O Condomínio Villas da Aurora era, à primeira vista, um refúgio. Jardins bem cuidados, áreas de lazer impecáveis e uma vizinhança que prezava pela tranquilidade e boa convivência. No Acesso 7, no quarto andar, viviam Léo, 38 anos, um Sargento da Polícia Civil, e sua esposa, Sofia, uma talentosa arquiteta. Eles eram, para muitos, o casal perfeito do andar.
Léo e Sofia estavam vivendo um dos momentos mais doces de suas vidas: Sofia estava no sexto mês de gravidez, e a cada dia que passava, a ansiedade e a alegria de conhecer o pequeno Daniel preenchiam o apartamento. Léo adorava tocar a barriga de Sofia, sentindo os primeiros chutes, imaginando o futuro, os passeios de carrinho nos jardins do condomínio.
Mas, apesar da luz que o futuro filho trazia, Léo notava pequenas sombras. Sofia, embora grávida e bela, parecia cada vez mais absorvida por seu trabalho. As "reuniões essenciais" de arquitetura se estendiam por horas, e Léo sentia uma distância sutil crescendo entre eles. Ele atribuía isso ao cansaço da gravidez, às demandas da profissão dela, mas um alarme silencioso começava a tocar em seu interior. Ele era um policial; sua vida era feita de observar detalhes.
Seu melhor amigo e vizinho, Marcos, do Acesso 5, um advogado com um humor contagiante, sempre tentava dissipar as preocupações de Léo. "Relaxe, sargento! É a fase. Mulher grávida tem mil coisas na cabeça", Marcos dizia, rindo, enquanto brindavam na churrasqueira do condomínio.
Léo tentava acreditar. Tentava ignorar o perfume novo, mais intenso, que Sofia às vezes usava, ou a maneira como ela se esquivava de certas perguntas. Ele queria que a vida no Villas da Aurora fosse tão perfeita quanto parecia na superfície, especialmente agora, com Daniel a caminho. A ideia de que algo pudesse perturbar essa felicidade iminente era quase insuportável.
Apesar de seus esforços para ignorar as dúvidas, a mente de policial de Léo não podia desligar. Ele tentava se agarrar à sanidade, e seu único confidente era Marcos, o advogado do Acesso 5.
"Ela está grávida, Léo. É o estresse", Marcos repetia na churrasqueira, com seu sorriso largo e tranquilizador. A ironia cortava Léo agora, sabendo a verdade que estava por vir. Léo confiava tanto em Marcos que chegava a pedir conselhos sobre como lidar com a "frieza" de Sofia.
O padrão era sutil, mas persistente: as manhãs de quinta-feira. Sofia saía para uma "reunião crucial", e Léo, aproveitando um dia de folga inesperado, simulou uma ida à delegacia. Ele instalou uma microcâmera no vaso de flores da sala, direcionada para a porta do quarto. Era uma medida desesperada, nascida de um medo profundo que a felicidade que eles estavam construindo fosse uma fachada.

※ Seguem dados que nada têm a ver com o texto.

theorem witness_FabricRoutes :
    (∃ (t : Tick) (p : Fin 8) (bs : List Byte) (es : List (Byte × Byte)) (s : State), OnTime s t ∧
      domOn s 6 = true ∧ frameGood bs = true ∧ frKind bs = 2 ∧ s.skd.port[p].state = .up ∧
      (frPayload bs = es.flatMap (fun e => [e.1, e.2])) ∧ ((∀ e ∈ es, 1 ≤ e.1.toNat ∧ e.1.toNat ≤
      253 ∧ e.1.toNat ≠ s.skd.node ∧ (e.2.toNat ≤ 16 ∨ e.2.toNat = 255)))) ∧
    (∃ (t : Tick) (p : Fin 8) (s : State), OnTime s t ∧ s.skd.port[p].state = .up ∧
      s.skd.port[p].advertAt + 16000000 ≤ t) ∧
    (∃ (t : Tick) (p : Fin 8) (s : State), OnTime s t ∧ s.skd.port[p].state = .up ∧
      s.skd.port[p].changed ≠ [] ∧ s.skd.port[p].updateAt + 160000 ≤ t) ∧
    (∃ (t : Tick) (s : State), OnTime s t) ∧
    (∃ (t : Tick) (p : Fin 8) (bs : List Byte) (st : Nat) (s : State), OnTime s t ∧ domOn s 6 = true
      ∧ frameGood bs = true ∧ frKind bs = 5 ∧ frDest bs = 254 ∧ frSrc bs ≠ 0 ∧ s.skd.port[p].state =
      .up ∧ s.skd.isCoord = true ∧ s.skd.node ≠ 254 ∧ leAt (frPayload bs) 0 2 % 4096 = st ∧
      s.skd.owner.length < 4096 ∧ sget 0 s.skd.owner st = 0) ∧
    (∃ (t : Tick) (p : Fin 8) (bs : List Byte) (st : Nat) (s : State), OnTime s t ∧ domOn s 6 = true
      ∧ frameGood bs = true ∧ frKind bs = 5 ∧ frDest bs = 254 ∧ frSrc bs ≠ 0 ∧ s.skd.port[p].state =
      .up ∧ s.skd.isCoord = true ∧ s.skd.node ≠ 254 ∧ leAt (frPayload bs) 0 2 % 4096 = st ∧ (sget 0
      s.skd.owner st ≠ 0 ∨ 4096 ≤ s.skd.owner.length)) ∧
    (∃ (t : Tick) (p : Fin 8) (bs : List Byte) (s : State), OnTime s t ∧ domOn s 6 = true ∧
      frameGood bs = true ∧ frKind bs = 6 ∧ frDest bs = s.skd.node ∧ s.skd.node ≠ 0 ∧ frSrc bs ≠ 0 ∧
      s.skd.port[p].state = .up ∧ s.skd.isCoord = false ∧ (s.skd.regWait.any (fun w => w.1 == leAt
      (frPayload bs) 0 2 % 4096) = true)) ∧
    (∃ (t : Tick) (s : State), OnTime s t) ∧
    (∃ (t : Tick) (p : Fin 8) (bs : List Byte) (s : State), OnTime s t ∧ domOn s 6 = true ∧
      frameGood bs = true ∧ frKind bs = 7 ∧ frDest bs = s.skd.node ∧ s.skd.node ≠ 0 ∧ frSrc bs ≠ 0 ∧
      s.skd.port[p].state = .up) := by
  refine ⟨
    ⟨17600000, 3, (buildFrame 255 8 0 0 2 0 [33, 4]), ([(33, 4)]), { s0 with skd := { s0.skd with node := 9, offers := [(266, ⟨6, 5⟩)], routes := [(33, ⟨1, 6, 2⟩)], port := s0.skd.port.set 3 { s0.skd.port[3] with state := .up } } }, ?_⟩,
    ⟨32000000, 3, { s0 with skd := { s0.skd with node := 9, port := s0.skd.port.set 3 { s0.skd.port[3] with state := .up, advertAt := 16000000 } } }, ?_⟩,
    ⟨17600000, 3, { s0 with skd := { s0.skd with node := 9, routes := [(33, ⟨1, 6, 2⟩)], port := s0.skd.port.set 3 { s0.skd.port[3] with state := .up, changed := [33], updateAt := 16000000 } } }, ?_⟩,
    ⟨72000000, { s0 with skd := { s0.skd with offers := [(266, ⟨6, 16000000⟩), (267, ⟨6, 16000001⟩)], routes := [(33, ⟨1, 6, 2⟩)] } }, ?_⟩,
    ⟨17600000, 3, (buildFrame 254 33 1 0 5 0 [0x34, 0x12]), 0x234, { s0 with skd := { s0.skd with node := 9, isCoord := true, cruise := .numbered, owner := [(3, 40)], port := s0.skd.port.set 3 { s0.skd.port[3] with state := .up } } }, ?_⟩,
    ⟨17600000, 3, (buildFrame 254 33 1 0 5 0 [0x34, 0x12]), 0x234, { s0 with skd := { s0.skd with node := 9, isCoord := true, cruise := .numbered, owner := [(0x234, 40)], port := s0.skd.port.set 3 { s0.skd.port[3] with state := .up } } }, ?_⟩,
    ⟨17600000, 3, (buildFrame 9 8 1 0 6 0 [0x34, 0x02, 1]), { s0 with skd := { s0.skd with node := 9, regWait := [(0x234, 5)], port := s0.skd.port.set 3 { s0.skd.port[3] with state := .up } } }, ?_⟩,
    ⟨48000000, { s0 with skd := { s0.skd with node := 9, regWait := [(5, 16000000)], port := s0.skd.port.set 3 { s0.skd.port[3] with state := .up } } }, ?_⟩,
    ⟨17600000, 3, (buildFrame 9 8 1 0 7 0 [0x34, 0x02, 3, 0, 7, 0]), { s0 with skd := { s0.skd with node := 9, port := s0.skd.port.set 3 { s0.skd.port[3] with state := .up } } }, ?_⟩⟩
  · dsimp only [OnTime, Quiet]
    refine ⟨?_, ?_, ?_, ?_, ?_, ?_, fun e h => ?one⟩
    case one => obtain rfl := List.mem_singleton.mp h; decide
    all_goals decide +kernel
  all_goals first | decide +kernel | (dsimp only [Canonical, OnTime, Issues, Offered, Quiet]; decide +kernel)

theorem witness_FabricData :
    (∃ (t : Tick) (p : Fin 8) (bs : List Byte) (s : State), OnTime s t ∧ domOn s 6 = true ∧
      frameGood bs = true ∧ frKind bs = 0 ∧ frDest bs = s.skd.node ∧ s.skd.node ≠ 0 ∧ frSrc bs ≠ 0 ∧
      s.skd.port[p].state = .up ∧ blzStream s (frStream bs) = true) ∧
    (∃ (t : Tick) (p : Fin 8) (bs : List Byte) (s : State), OnTime s t ∧ domOn s 6 = true ∧
      frameGood bs = true ∧ frKind bs = 0 ∧ frDest bs ≠ s.skd.node ∧ frDest bs < 254 ∧
      s.skd.port[p].state = .up ∧ reachOf s (frDest bs) = 0) ∧
    (∃ (t : Tick) (p : Fin 8) (f : SkdFrame) (s : State), OnTime s t ∧ (s.skd.port[p].state = .up ∨
      s.skd.port[p].state = .credit) ∧ nextLink s.skd.port[p] = some f ∧ s.skd.port[p].busy ≤ 5 * t) ∧
    (∃ (t : Tick) (s : State), OnTime s t) ∧
    (∃ (t : Tick) (p : Fin 8) (s : State), OnTime s t ∧ parentPort s = some p ∧ s.skd.port[p].state
      = .up ∧ t % 1600000 = 0) ∧
    (∃ (t : Tick) (p : Fin 8) (bs : List Byte) (s : State), OnTime s t ∧ domOn s 6 = true ∧
      frameGood bs = true ∧ frKind bs = 8 ∧ s.skd.port[p].state = .up) ∧
    (∃ (t : Tick) (t1 : Tick) (t4 : Tick) (p : Fin 8) (bs : List Byte) (s : State), OnTime s t ∧
      domOn s 6 = true ∧ frameGood bs = true ∧ frKind bs = 9 ∧ s.skd.port[p].state = .up ∧
      parentPort s = some p ∧ s.skd.exchange = true ∧ s.skd.t1 = some t1 ∧ t4 < t1 + 32000) ∧
    (∃ (t : Tick) (x : Tick) (s : State), OnTime s t ∧ s.skd.exchange = true ∧ s.skd.t1 = some x ∧ x
      + 32000 ≤ t) ∧
    (∃ (t : Tick) (s : State), OnTime s t ∧ s.skd.isCoord = false ∧ s.skd.exchangedAt + 8000000 ≤ t) ∧
    (∃ (t : Tick) (s : State), Quiet s t ∧ domOn s 6 = true ∧ s.skd.post.length < 64) ∧
    (∃ (t : Tick) (s : State), Quiet s t ∧ domOn s 6 = true ∧ 64 ≤ s.skd.post.length) ∧
    (∃ (t : Tick) (a : Nat) (q : List Nat) (s : State), OnTime s t ∧ s.skd.post = a :: q ∧ domOn s 6
      = true ∧ inSram a = true ∧ (streamSends s (leNat (memBytes s a 4) % 4096) = false ∨ 256 <
      leNat (memBytes s a 4) / 2 ^ 16 % 512)) ∧
    (∃ (t : Tick) (a : Nat) (st : Nat) (len : Nat) (b : List Byte) (r : Fin 8) (q : List Nat) (s :
      State), OnTime s t ∧ s.skd.post = a :: q ∧ domOn s 6 = true ∧ inSram a = true ∧ s.sys.flips =
      [] ∧ leNat (memBytes s a 4) % 4096 = st ∧ leNat (memBytes s a 4) / 2 ^ 16 % 512 = len ∧
      buildFrame (skdStrDest s st) s.skd.node (skdStrClass s st) 0 0 st (memBytes s (a + 4) len) = b
      ∧ streamSends s st = true ∧ len ≤ 256 ∧ skdStrDest s st ≠ s.skd.node ∧ ((skdStrClass s st = 0
      → s.skd.shaped = [] ∧ tokensOf b ≤ s.skd.tokens ∧ s.skd.tokens ≤ 131072000)) ∧ ((skdStrClass s
      st = 2 → ownC2 s = false)) ∧ c3Refused s b = false ∧ 1 ≤ skdStrDest s st ∧ skdStrDest s st ≤
      253 ∧ reachOf s (skdStrDest s st) = 1 ∧ (routeOf s (skdStrDest s st)).port = r.val ∧ inSram (a
      + 288) = true) ∧
    (∃ (t : Tick) (p : Fin 8) (bs : List Byte) (s : State), OnTime s t ∧ domOn s 6 = true ∧
      frameGood bs = true ∧ frKind bs = 0 ∧ frDest bs = s.skd.node ∧ s.skd.node ≠ 0 ∧ frSrc bs ≠ 0 ∧
      s.skd.port[p].state = .up ∧ blzStream s (frStream bs) = false ∧ limStream s (frStream bs) =
      false ∧ srcStream s (frStream bs) = false ∧ skdStrRx s (frStream bs) = false) ∧
    (∃ (t : Tick) (p : Fin 8) (q : Fin 8) (bs : List Byte) (s : State), OnTime s t ∧ domOn s 6 =
      true ∧ frameGood bs = true ∧ frKind bs = 0 ∧ frDest bs ≠ s.skd.node ∧ frDest bs < 254 ∧ frDest
      bs ≠ 0 ∧ frSrc bs ≠ 0 ∧ s.skd.port[p].state = .up ∧ reachOf s (frDest bs) = 1 ∧ (routeOf s
      (frDest bs)).port = q.val ∧ frHops bs < 14 ∧ c3Refused s (withHops bs (frHops bs + 1)) =
      false) ∧
    (∃ (t : Tick) (p : Fin 8) (f : SkdFrame) (s : State), OnTime s t ∧ s.skd.port[p].state = .up ∧
      nextLink s.skd.port[p] = none ∧ nextOut s s.skd.port[p] = some f ∧ s.skd.shaped = [] ∧
      ((s.skd.port[p].out.all fun x => !c1Old (s.at t) x) = true) ∧ s.skd.port[p].busy ≤ 5 * t) := by
  refine ⟨
    ⟨17600000, 3, (buildFrame 9 8 1 0 0 77 [1, 2, 3, 4, 5]), { (wr s0 [(0x700101A0, 0xA004D000)]) with skd := { s0.skd with node := 9, port := s0.skd.port.set 3 { s0.skd.port[3] with state := .up } } }, ?_⟩,
    ⟨17600000, 3, (buildFrame 9 8 1 0 0 77 [1, 2, 3, 4, 5]), { s0 with skd := { s0.skd with node := 10, port := s0.skd.port.set 3 { s0.skd.port[3] with state := .up } } }, ?_⟩,
    ⟨17600000, 3, (⟨[1, 2, 3], 0, 1, 5, none, 3⟩), { s0 with skd := { s0.skd with node := 9, port := s0.skd.port.set 3 { s0.skd.port[3] with state := .up, link := [⟨[1, 2, 3], 0, 1, 5, none, 3⟩] } } }, ?_⟩,
    ⟨17600000, { (wr s0 [(0x4006001C, 0xA000000)]) with skd := { s0.skd with node := 9, port := s0.skd.port.set 3 { s0.skd.port[3] with state := .up, out := [⟨[1, 2, 3], 1, 6, 5, some 2, 3⟩] } } }, ?_⟩,
    ⟨17600000, 3, { s0 with skd := { s0.skd with node := 9, view := some ⟨5, 2, some 3⟩, t1 := some 5, port := s0.skd.port.set 3 { s0.skd.port[3] with state := .up } } }, ?_⟩,
    ⟨17600000, 3, (buildFrame 255 8 0 0 8 0 []), { s0 with skd := { s0.skd with node := 9, port := s0.skd.port.set 3 { s0.skd.port[3] with state := .up } } }, ?_⟩,
    ⟨17600000, 17000000, 17001000, 3, (buildFrame 255 8 0 0 9 0 (leBytes 8 17000500 ++ leBytes 8 17000900)), { s0 with skd := { s0.skd with node := 9, view := some ⟨5, 2, some 3⟩, t1 := some 17000000, exchange := true, port := s0.skd.port.set 3 { s0.skd.port[3] with state := .up } }, pba := { s0.pba with mode := .drive } }, ?_⟩,
    ⟨17600000, 17000000, { s0 with skd := { s0.skd with t1 := some 17000000, exchange := true } }, ?_⟩,
    ⟨24000000, { s0 with skd := { s0.skd with exchangedAt := 16000000, aligned := true, close := 3 } }, ?_⟩,
    ⟨17600000, { s0 with skd := { s0.skd with post := [64] } }, ?_⟩,
    ⟨17600000, { s0 with skd := { s0.skd with post := List.replicate 64 64 } }, ?_⟩,
    ⟨17600000, 0x10000100, [64], { s0 with skd := { s0.skd with post := [0x10000100, 64] } }, ?_⟩,
    ⟨17600000, 0x10000100, 0x234, 3, (buildFrame 33 9 1 0 0 0x234 [9, 0, 7]), 4, [64], { (wr s0 [(0x400691A0, 0x92100000)]) with skd := { s0.skd with node := 9, post := [0x10000100, 64], result := [(0x234, 1)], routes := [(33, ⟨1, 6, 4⟩)], port := s0.skd.port.set 4 { s0.skd.port[4] with state := .up } }, mem := [(0x10000100, 0x34), (0x10000101, 2), (0x10000102, 3), (0x10000104, 9), (0x10000106, 7)] }, ?_⟩,
    ⟨17600000, 3, (buildFrame 9 8 1 0 0 77 [1, 2, 3, 4, 5]), { s0 with skd := { s0.skd with node := 9, port := s0.skd.port.set 3 { s0.skd.port[3] with state := .up } } }, ?_⟩,
    ⟨17600000, 3, 4, (buildFrame 9 8 1 0 0 77 [1, 2, 3, 4, 5]), { s0 with skd := { s0.skd with node := 10, routes := [(9, ⟨1, 2, 4⟩)], port := s0.skd.port.set 3 { s0.skd.port[3] with state := .up } } }, ?_⟩,
    ⟨17600000, 3, (⟨buildFrame 4 9 3 0 0 77 [1], 3, 0, 5, some 2, 3⟩), { s0 with skd := { s0.skd with node := 9, port := s0.skd.port.set 3 { s0.skd.port[3] with state := .up, out := [⟨buildFrame 4 9 3 0 0 77 [1], 3, 0, 5, some 2, 3⟩] } } }, ?_⟩⟩
  all_goals first | decide +kernel | (dsimp only [Canonical, OnTime, Issues, Offered, Quiet]; decide +kernel)
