/-- The level that a filter holds as stable (R116). -/
def Filter.stableLevel : Filter → Bool
  | .stable level => level
  | .qualifying level _ _ => level

/-- The filter is QUALIFYING (R116). -/
def Filter.isQualifying : Filter → Bool
  | .stable _ => false
  | .qualifying _ _ _ => true

/-- Byte 0 of the channel configuration window (R162). Bits 7 and 3:2, which R162 does not list, read 0, the model's choice
(log 14). -/
def capCfgByte0 (c : Channel) (level : Bool) : Byte :=
  0#1 ++ BitVec.ofBool level ++ BitVec.ofBool c.filter.stableLevel ++ BitVec.ofBool c.filter.isQualifying
    ++ 0#2 ++ edgeSelectCode c.edge

/-- The channel configuration window of a channel whose input is at `level` (R116, R162). -/
def capCfgImage (c : Channel) (level : Bool) : Vector Byte 6 :=
  #v[capCfgByte0 c level, c.filterLength, slotByte c.trigger,
     byteOf c.offset 0, byteOf c.offset 1, byteOf c.offset 2]

/-- The trigger slot a byte stands for; above 63 it is stored as NONE (R121, R162). -/
def triggerOf (b : Byte) : Option SlotId := slotArg b

/-! ### Group status and TIME (R162, R104) -/

/-- The flags of all eight groups, that of group g in bit g (R162). -/
def groupFlags (s : State) : Byte :=
  BitVec.ofBool (s.group 7).suspended ++ BitVec.ofBool (s.group 6).suspended
    ++ BitVec.ofBool (s.group 5).suspended ++ BitVec.ofBool (s.group 4).suspended
    ++ BitVec.ofBool (s.group 3).suspended ++ BitVec.ofBool (s.group 2).suspended
    ++ BitVec.ofBool (s.group 1).suspended ++ BitVec.ofBool (s.group 0).suspended

/-- The group status window with the stamp of a group (R89, R162). -/
def groupStatImage (s : State) (g : GroupId) : Vector Byte 5 :=
  #v[groupFlags s, byteOf (s.group g).stamp 0, byteOf (s.group g).stamp 1,
     byteOf (s.group g).stamp 2, byteOf (s.group g).stamp 3]

/-- TIME: the four bytes of T and the two of E (R104). -/
def timeImage (b : Timebase) : Vector Byte 6 :=
  #v[byteOf b.t 0, byteOf b.t 1, byteOf b.t 2, byteOf b.t 3, byteOf b.e 0, byteOf b.e 1]

/-- NEXTDUE: the due time of the head, 0 when the list is empty (R35). -/
def State.nextDue (s : State) : Tick :=
  match s.plist with
  | [] => 0
  | e :: _ => (s.slot e.slot).due

/-- The four bytes of NEXTDUE (R160). -/
def nextDueImage (s : State) : Vector Byte 4 :=
  #v[byteOf s.nextDue 0, byteOf s.nextDue 1, byteOf s.nextDue 2, byteOf s.nextDue 3]

/-- PENDCOUNT: the number of entries in the list (R35). -/
def pendCount (s : State) : Byte := BitVec.ofNat 8 s.plist.length

/-! ### Notification and capture records (R163, R164) -/

/-- RESULT codes (R145). -/
def resultByte : ResultCode → Byte
  | .none => 0
  | .ok => 1
  | .unknown => 2
  | .range => 3
  | .state => 4
  | .past => 5
  | .full => 6

/-- INT 0, EXT 1 (R163). -/
def sourceCode : ClockSource → BitVec 1
  | .int => 0
  | .ext => 1

/-- FIRE outcome codes; 5 and 6 are those of a NOTIFY slot, whose line is NONE (R163). -/
def outcomeCode (line : Option LineId) : FireOutcome → BitVec 3
  | .done => if line.isNone then 5 else 0
  | .preempt => 1
  | .underrun => 2
  | .blocked => 3
  | .dropped => if line.isNone then 6 else 4

/-- The line bits of a FIRE entry, 0 for NONE (R163). -/
def lineCode4 : Option LineId → BitVec 4
  | some l => BitVec.ofNat 4 l.val
  | none => 0

/-- The slot position of a non-FIRE kind (R130, R163). -/
def NotificationBody.slotField : NotificationBody → Option SlotId
  | .fire r => some r.slot
  | .chainMiss slot _ => some slot
  | .triggerMiss slot _ => some slot
  | .guardTrip _ | .patternEmpty _ | .mark | .synced _ | .captureLevel _ | .captureLost _ => none
  | .clockSwitched _ | .clockFail | .clockLoss | .cmdDone _ _ | .overflow _ => none

/-- The line position of a non-FIRE kind, NONE 0xFF (R130, R163). -/
def NotificationBody.lineByte : NotificationBody → Byte
  | .guardTrip line => BitVec.ofNat 8 line.val
  | .patternEmpty line => BitVec.ofNat 8 line.val
  | .fire _ | .chainMiss _ _ | .triggerMiss _ _ | .mark | .synced _ | .captureLevel _ => 0xFF
  | .captureLost _ | .clockSwitched _ | .clockFail | .clockLoss | .cmdDone _ _ | .overflow _ => 0xFF

/-- The channel position of a non-FIRE kind, NONE 0xFF (R130, R163). -/
def NotificationBody.channelByte : NotificationBody → Byte
  | .triggerMiss _ channel => BitVec.ofNat 8 channel.val
  | .captureLost channel => BitVec.ofNat 8 channel.val
  | .fire _ | .chainMiss _ _ | .guardTrip _ | .patternEmpty _ | .mark | .synced _ => 0xFF
  | .captureLevel _ | .clockSwitched _ | .clockFail | .clockLoss | .cmdDone _ _ | .overflow _ => 0xFF

/-- The aux position; 0 where the kind carries none (R130, R163). Bits 31:16 of CMD_DONE's, which R163 does not list, read 0,
the model's choice (log 14). -/
def NotificationBody.auxWord : NotificationBody → BitVec 32
  | .fire r => r.aux
  | .chainMiss _ target => BitVec.ofNat 32 target.val
  | .synced oldT => oldT
  | .captureLevel count => BitVec.ofNat 32 count
  | .clockSwitched source => (sourceCode source).setWidth 32
  | .cmdDone code result => 0#16 ++ resultByte result ++ code
  | .triggerMiss _ _ | .guardTrip _ | .patternEmpty _ | .mark | .captureLost _ => 0
  | .clockFail | .clockLoss | .overflow _ => 0

/-- Bytes 0 to 3 of a notification (R163). -/
def NotificationBody.headBytes : NotificationBody → Vector Byte 4
  | .fire r =>
    #v[1#1 ++ BitVec.ofBool r.last ++ BitVec.ofNat 6 r.slot.val,
       BitVec.ofBool r.late ++ outcomeCode r.line r.outcome ++ lineCode4 r.line,
       byteOf r.skips 0, byteOf r.skips 1]
  | .overflow lost => #v[0x0D, byteOf lost 0, byteOf lost 1, 0xFF]
  | b => #v[BitVec.ofNat 8 b.kindCode, slotByte b.slotField, b.lineByte, b.channelByte]

/-- The notification port's record of an entry, or of the empty entry (R163). -/
def notificationImage : Option Notification → Vector Byte 12
  | none => #v[0x00, 0xFF, 0xFF, 0xFF, 0, 0, 0, 0, 0, 0, 0, 0]
  | some n =>
    n.body.headBytes ++ #v[byteOf n.stamp 0, byteOf n.stamp 1, byteOf n.stamp 2, byteOf n.stamp 3,
      byteOf n.body.auxWord 0, byteOf n.body.auxWord 1, byteOf n.body.auxWord 2, byteOf n.body.auxWord 3]

/-- RISE 0, FALL 1 (R164). -/
def edgeCode : Edge → BitVec 1
  | .rise => 0
  | .fall => 1

/-- The capture port's record of the capture latch (R164). Bits 3:1 of byte 1, which R164 does not list, read 0, the model's
choice (log 14). -/
def captureImage (x : CaptureLatch) : Vector Byte 6 :=
  match x.record with
  | none => #v[0xFF, 0, 0, 0, 0, 0]
  | some r =>
    #v[BitVec.ofNat 8 r.channel.val, BitVec.ofNat 4 x.left ++ 0#3 ++ edgeCode r.edge,
       byteOf r.stamp 0, byteOf r.stamp 1, byteOf r.stamp 2, byteOf r.stamp 3]

end Sys2Proof.Machine
end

A espera foi um inferno de adrenalina e repulsa. Léo continuava beijando Sofia e sentindo o bebê chutar, mas por dentro, uma tensão crescente o consumia. O tesão de desvendar um mistério colidia com a angústia de destruí-lo.
Uma semana depois, uma nova quinta-feira amanheceu. Léo estava em casa. Eram 10h15. Sofia se despediu com um beijo rápido na bochecha, sua barriga de seis meses proeminente sob o blazer. Léo esperou. Dez minutos depois, seu celular vibrou. A notificação da câmera.
Léo viu a figura inconfundível do seu melhor amigo e vizinho, Marcos do Acesso 5, saindo de sua cobertura e caminhando casualmente pela calçada interna, rumo ao Acesso 7.
Marcos estava diferente. Não usava terno de trabalho, mas uma camisa polo de grife, casual e confortável. Ele parecia em casa. Ele parou na porta do apartamento de Léo. Marcos usou uma chave. A chave que, de alguma forma, Sofia havia lhe dado.
O choque atingiu Léo com a força de um soco no peito. Não era um estranho; era a personificação da confiança traída. O suspeito era real, e era a única pessoa que ele havia permitido ver suas vulnerabilidades. A traição agora se estendia além do casamento, aniquilando a amizade, a lealdade e a única âncora que ele achava ter no condomínio.